Professional treatment for fear of taking medication

If it turns out that you have OCD or an anxiety disorder like pharmacophobia, treatment often includes exposure and response prevention (ERP) therapy, sometimes referred to more casually as “exposure therapy.” ERP is the gold standard treatment for OCD and is also a first-line treatment used for phobias, including pharmacophobia. In ERP, you learn effective ways to accept uncertainty and sit with your anxiety and discomfort in the face of your fears. 

Decades of clinical research have backed ERP’s effectiveness. It works like this: In ERP to treat phobias or OCD, you’re gradually and safely exposed to the thoughts and situations that are likely to trigger your fears. If you have OCD, your therapist will guide and support you on how to resist the urge to respond with compulsions. And don’t worry. Your therapist will usually start with lesser triggers to build confidence before progressing to bigger ones. In doing so, you’ll become more comfortable facing your fears. The process actually teaches your brain that there wasn’t anything to be worried about in the first place.

You may also undergo panic treatment, such as interoceptive ERP. This type of ERP triggers physical sensations that would generally make you anxious. For example, you might be asked to run in place to raise your heart rate. You may notice the pounding in your chest that it causes, but learn that it’s normal and no danger is involved. Interoceptive ERP will get you used to the sensations so they don’t bother you as much if they happen after you take your medication.  

It’s important to note that, if you have OCD, it’s vital to connect with a mental health professional who specializes in the condition.
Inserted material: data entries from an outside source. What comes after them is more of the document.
-- ==== Sys2Proof/Laws/Keeps/Serve.lean ====
section
/-! SUPPORT. The effects of Machine/Serve.lean keep the queue, the fuses and soundness. -/
namespace Sys2Proof.Machine

theorem updSrv_keeps {r : State} (a0) (a1) {s : State} (h : Keeps r s) :
    Keeps r (updSrv a0 a1 s) := by
  unfold updSrv
  repeat' first
    | (with_reducible refine Keeps.upd ?_ rfl; with_reducible first | assumption | split)

theorem setEnt_keeps {r : State} (a0) (a1) {s : State} (h : Keeps r s) :
    Keeps r (setEnt a0 a1 s) := by
  unfold setEnt
  repeat' first
    | with_reducible assumption
    | with_reducible apply set_keeps

theorem showKv_keeps {r : State} (a0) {s : State} (h : Keeps r s) :
    Keeps r (showKv a0 s) := by
  unfold showKv
  repeat' first
    | with_reducible assumption
    | with_reducible apply set_keeps
    | split

theorem showInUse_keeps {r : State} {s : State} (h : Keeps r s) :
    Keeps r (showInUse s) := by
  unfold showInUse
  repeat' first
    | with_reducible assumption
    | with_reducible apply set_keeps

theorem writeList_keeps {r : State} (a0) (a1) (a2) {s : State} (h : Keeps r s) :
    Keeps r (writeList a0 a1 a2 s) := by
  unfold writeList
  repeat' first
    | with_reducible assumption
    | (with_reducible first | apply writeSpan_keeps)
    | (with_reducible apply Keeps.ite)
    | split
    | (with_reducible apply foldl_keepsAll)
    | dsimp only
    | (with_reducible intro _ _ _)
    | (with_reducible intro _ _)
    | (with_reducible intro _)

theorem allocSet_keeps {r : State} (n e p : Nat) {s t : State} (h : Keeps r s) (ht : allocSet n e p s = some t) : Keeps r t := by
  unfold allocSet at ht
  dsimp only at ht
  split at ht
  · cases ht; exact h
  · split at ht
    · cases ht
    · cases ht; exact writeList_keeps _ _ _ (updSrv_keeps _ _ h)

theorem freeSets_keeps {r : State} (a0) (a1) {s : State} (h : Keeps r s) :
    Keeps r (freeSets a0 a1 s) := by
  unfold freeSets
  repeat' first
    | with_reducible assumption
    | (with_reducible first | apply each_keepsAll | apply writeList_keeps | apply updSrv_keeps)
    | (with_reducible intro _)

theorem ringPut_keeps {r : State} (a0) (a1) {s : State} (h : Keeps r s) :
    Keeps r (ringPut a0 a1 s) := by
  unfold ringPut
  repeat' first
    | with_reducible assumption
    | (with_reducible first | apply set_keeps | apply setEnt_keeps)

theorem ringWindow_keeps {r : State} (a0) {s : State} (h : Keeps r s) :
    Keeps r (ringWindow a0 s).2 := by
  unfold ringWindow
  repeat' first
    | with_reducible assumption
    | with_reducible apply bump_keeps
    | split
    | dsimp only

theorem stage_keeps {r : State} (a0) (a1) {s : State} (h : Keeps r s) :
    Keeps r (stage a0 a1 s) := by
  unfold stage
  repeat' first
    | with_reducible assumption
    | with_reducible apply updSrv_keeps

theorem noticeMembers_keeps {r : State} (a0) (a1) (a2) {s : State} (h : Keeps r s) :
    Keeps r (noticeMembers a0 a1 a2 s) := by
  unfold noticeMembers
  repeat' first
    | with_reducible assumption
    | (with_reducible first | apply emit_keeps)
    | (with_reducible apply Keeps.ite)
    | split
    | (with_reducible apply foldl_keepsAll)
    | dsimp only
    | (with_reducible intro _ _ _)
    | (with_reducible intro _ _)
    | (with_reducible intro _)

theorem sendNotice_keeps {r : State} (a0) (a1) (a2) {s : State} (h : Keeps r s) :
    Keeps r (sendNotice a0 a1 a2 s) := by
  unfold sendNotice
  repeat' first
    | with_reducible assumption
    | (with_reducible first | apply noticeMembers_keeps | apply updSrv_keeps)
    | (with_reducible apply Keeps.ite)
    | split
    | (with_reducible apply foldl_keepsAll)
    | dsimp only
    | (with_reducible intro _ _ _)
    | (with_reducible intro _ _)
    | (with_reducible intro _)

theorem tellAt_keeps {r : State} (a0) (a1) (a2) {s : State} (h : Keeps r s) :
    Keeps r (tellAt a0 a1 a2 s) := by
  unfold tellAt
  repeat' first
    | with_reducible assumption
    | (with_reducible first | apply sendNotice_keeps)
    | (with_reducible apply Keeps.ite)
    | split
    | (with_reducible apply foldl_keepsAll)
    | dsimp only
    | (with_reducible intro _ _ _)
    | (with_reducible intro _ _)
    | (with_reducible intro _)

theorem charge_keeps {r : State} (a0) (a1) {s : State} (h : Keeps r s) :
    Keeps r (charge a0 a1 s) := by
  unfold charge
  repeat' first
    | with_reducible assumption
    | with_reducible apply set_keeps

theorem bumpSlot_keeps {r : State} (a0) {s : State} (h : Keeps r s) :
    Keeps r (bumpSlot a0 s) := by
  unfold bumpSlot
  repeat' first
    | with_reducible assumption
    | (with_reducible first | apply set_keeps)
    | (with_reducible apply Keeps.ite)
    | split
    | (with_reducible apply foldl_keepsAll)
    | dsimp only
    | (with_reducible intro _ _ _)
    | (with_reducible intro _ _)
    | (with_reducible intro _)

theorem unbindSlot_keeps {r : State} (a0) {s : State} (h : Keeps r s) :
    Keeps r (unbindSlot a0 s) := by
  unfold unbindSlot
  repeat' first
    | with_reducible assumption
    | (with_reducible first | apply setB_keeps | apply set_keeps)
    | split

theorem releaseLane_keeps {r : State} (a0) (a1) (a2) {s : State} (h : Keeps r s) :
    Keeps r (releaseLane a0 a1 a2 s) := by
  unfold releaseLane
  repeat' first
    | with_reducible assumption
    | (with_reducible first | apply sendNotice_keeps)
    | (with_reducible apply Keeps.ite)
    | split
    | (with_reducible apply foldl_keepsAll)
    | dsimp only
    | (with_reducible intro _ _ _)
    | (with_reducible intro _ _)
    | (with_reducible intro _)

theorem finish_keeps {r : State} (a0) (a1) (a2) (a3) (a4) (a5) {s : State} (h : Keeps r s) :
    Keeps r (finish a0 a1 a2 a3 a4 a5 s) := by
  unfold finish
  repeat' first
    | with_reducible assumption
    | (with_reducible first | apply unbindSlot_keeps | apply set_keeps | apply setEnt_keeps | apply bump_keeps | apply noticeMembers_keeps | apply updSrv_keeps | apply releaseLane_keeps | apply stage_keeps)
    | dsimp only [id]
    | (with_reducible apply Keeps.ite)
    | split
    | (with_reducible apply foldl_keepsAll)
    | dsimp only
    | (with_reducible intro _ _ _)
    | (with_reducible intro _ _)
    | (with_reducible intro _)

theorem pushToken_keeps {r : State} (a0) (a1) {s : State} (h : Keeps r s) :
    Keeps r (pushToken a0 a1 s) := by
  unfold pushToken
  repeat' first
    | with_reducible assumption
    | (with_reducible first | apply upTo_keepsAll | apply set_keeps)
    | (with_reducible intro _)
That’s because treatments that work for anxiety disorders and other mental health issues can sometimes make OCD worse, so you need a provider who’s familiar with the nuances of the condition. 

How specialized treatment can change your life

Dr. McGrath recalls a client with OCD who was preoccupied with fears that he might hurt people. In an effort to protect others, he isolated himself from the world, including his loved ones. 

Medication and OCD don’t always go hand in hand. In fact, many cases of OCD can be treated with ERP therapy alone. But this patient suffered from delusions that he would actually harm his family, which made him resistant to ERP for these fears. He started out reluctant to take medication, as well. After he did ERP for his fears of medication, he started taking an antipsychotic that cracked open the door to do ERP for his harm OCD. Over time, he was able to reconnect with his loved ones without being plagued with anxiety that he would harm them.

The idea of taking medication might trigger a lot of fears and anxieties. But the reality is, sometimes it’s the best—or even the only—way to get your life back from health issues. You can manage these fears and reach a point where you can take the medications you need when you need them.